_Items listed in a dataset_
══════════
-- ==== Sys2Proof/Syntax.lean ====
section
/-! DEFINITION. The commands of the hub and the plain data that they carry. -/

namespace Sys2Proof

/-- The hub states of R49, in the order of their codes 0x0 to 0x6. -/
inductive HubState where
  | boot | config | ready | run | service | fault | safe
  deriving DecidableEq, Repr, Inhabited

/-- The pair roles of R49, in the order of their codes 0x0 to 0x2. -/
inductive Role where
  | solo | active | standby
  deriving DecidableEq, Repr, Inhabited

/-- A requester of a mailbox (R43): a source IPv4 address and UDP port, or the SPI port. -/
inductive Requester where
  | spi
  | udp (ip : Nat) (udpPort : Nat)
  deriving DecidableEq, Repr, Inhabited

/-- A Shuttle request as a mailbox took it (R45, R50): what the supervisor executes (R39). -/
structure Req where
  /-- CTL [2:0]: mailbox 0 to 7. -/
  mb : Nat := 0
  /-- CTL [7:4]: ALIVE. -/
  alive : Nat := 0
  /-- CMD: command code. -/
  cmd : Nat := 0
  /-- SEQ. -/
  seq : Nat := 0
  /-- Bytes 12 to 15, which must be zero (R46). -/
  b12 : Nat := 0
  /-- The payload. -/
  payload : Bytes := []
  /-- Who sent it. -/
  src : Requester := .spi
  /-- The host port at which it arrived (R40), 0 or 1. -/
  port : Nat := 0
  deriving DecidableEq, Repr, Inhabited

/-- The detectors of R103, in the order of the codes of LEAD_STATUS (R115). -/
inductive Detector where
  | leadWatch | ixCompliance | vxSense | overvoltage
  deriving DecidableEq, Repr, Inhabited

/-- The monitored clocks of R26, KCLK excepted, and the reference XI (R28). A ply link has a PCLK at each end, at the
loom die or at the pod die. -/
inductive Clock where
  | sclk | lclk
  | pclk (link : Nat) (podEnd : Bool)
  | hclk | wclk | mclk | qclk | xi
  deriving DecidableEq, Repr, Inhabited

/-- What a clock monitor reports (R27). -/
inductive ClockReport where
  | stopped | outOfTolerance
  deriving DecidableEq, Repr, Inhabited

/-- What a Warp port finds on its line: the causes of the port states of R204. -/
inductive WarpLine where
  | noSignal | noFrames | frames | misWired | foreign | tooDeep | delayHigh
  deriving DecidableEq, Repr, Inhabited

/-- A Sync with its delay measurement (R225, R343): the offset and mean path delay that PTP computes. -/
structure PtpSync where
  /-- The sending port's identity, 80 bits. -/
  source : Nat
  domain : Nat
  /-- Offset in ps before TS_CORR, positive when the hub is ahead. -/
  offsetPs : Int
  meanPathPs : Nat
  logInterval : Int
  /-- logMinDelayReqInterval, as the master's Delay_Resp gave it. -/
  logDelayReq : Int := 0
  deriving DecidableEq, Repr, Inhabited

/-- The data set of an Announce message (R343), as the best master choice of IEEE 1588-2019 compares it. -/
structure PtpAnnounce where
  priority1 : Nat
  clockClass : Nat
  accuracy : Nat
  variance : Nat
  priority2 : Nat
  grandmaster : Nat
  steps : Nat
  source : Nat
  domain : Nat
  deriving DecidableEq, Repr, Inhabited

/-- The header of a Selvedge frame (R426), and whether its CRC-32C passes. -/
structure SvHeader where
  alive : Nat
  cfgSeq : Nat
  crcOk : Bool
  deriving DecidableEq, Repr, Inhabited

/-- A change that waits for its beat (R31). -/
inductive Change where
  /-- Parameter words, keyed block * 65536 + offset (R68). -/
  | words (ws : List (Nat × Word))
  /-- A move of the hub state (R57). -/
  | move (target : HubState)
  /-- LOOP_SELECT (R318). -/
  | loopSelect (driver slot : Nat)
  /-- TREADLE_ARM and TREADLE_DISARM (R292). -/
  | arm (mask : Nat)
  | disarm (mask : Nat)
  /-- REED_SWAP of a die's engine to bank b (R169). -/
  | reedSwap (die bank : Nat)
  /-- STIM_START and STIM_STOP as a delta carries them (R429). -/
  | stimStart (mask start : Nat)
  | stimStop (mask hold : Nat)
  /-- CAL_COMMIT of the pending sets of these pods (R268). -/
  | calSet (pods : List Nat)
  /-- A new die temperature of a pod (R260). -/
  | temp (pod : Nat) (value : Word)
  /-- DOMAIN_SET (R454). -/
  | domains (mask : Nat)
  /-- A digital spare for part idx of the kind (R460). -/
  | subst (kind idx : Nat)
  /-- An analogue spare (R461): kind, pod, part, spare used. -/
  | consent (kind pod part spare : Nat)
  /-- PAIR_DETACH (R445). -/
  | detach
  /-- A make-before-break switch (R442). -/
  | mbb
  /-- MIRROR_RESYNC or adoption of the active's whole configuration (R430, R431). -/
  | resync
  /-- A hub found younger of two actives becomes standby (R423). -/
  | yield
  deriving DecidableEq, Repr, Inhabited

/-- A delta of R429: what changes, at which beat, and the configuration sequence number then in force. -/
structure Delta where
  id : Nat
  change : Change
  due : Nat
  cfgSeq : Nat
  deriving DecidableEq, Repr, Inhabited

/-- An item of the mirror snapshot (R428); bad means that one of its husks does not match. A bobbin's occupied slots
are pairs of slot and record number; where they do not fit one fragment, further items of the bobbin carry the rest.
-/
inductive SnapItem where
  | sequencer (bad : Bool) (k : Nat) (armed : Bool) (state : Nat) (counters : List Nat)
      (timers : List (Nat × Bool)) (coin : Nat)
  | bobbin (bad : Bool) (k : Nat) (nextRecord missed full : Nat) (occupied : List (Nat × Nat))
  | loop (bad : Bool) (k : Nat) (slot : Nat) (current : Word) (values : List Word)
  | stim (bad : Bool) (pod : Nat) (state start passes : Nat)
  | table (bad : Bool) (k : Nat) (state start passes : Nat)
  | weft (bad : Bool) (streams bobbins : List Nat) (notice : Nat)
  | calibration (bad : Bool) (seq : Nat)
  | configuration (bad : Bool) (seq : Nat)
  deriving DecidableEq, Repr, Inhabited

/-- What a beat boundary finds: the active registers (block * 65536 + word) whose husk failed as the data path used
them in the beat that ends (R399), whether the beat's work has overrun (R35), and the staged words whose husk fails
(R400). -/
structure BeatWork where
  husks : List Nat := []
  late : Bool := false
  bad : List Nat := []
  deriving DecidableEq, Repr, Inhabited

/-- How a decompression job stands as its engine reports it (R382, R384): at its end, or stalled because its
destination can take no more for now. -/
structure JobEnd where
  t : Nat
  stalled : Bool := false
  deriving DecidableEq, Repr, Inhabited

/-- What the stimulus outputs find at a tick: the outputs whose thread would need more than 5 mA (R328), and the
codewords of the table points that they read (R404), each with its index, its bytes, its table and a point it holds. -/
structure StimTick where
  heavy : List Nat := []
  reads : List (Nat × Bytes × Nat × Nat) := []
  deriving DecidableEq, Repr, Inhabited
══════════
_The task_
Search the entries above for lines holding the string "bank", then report only how many there are.

_Task solution_
2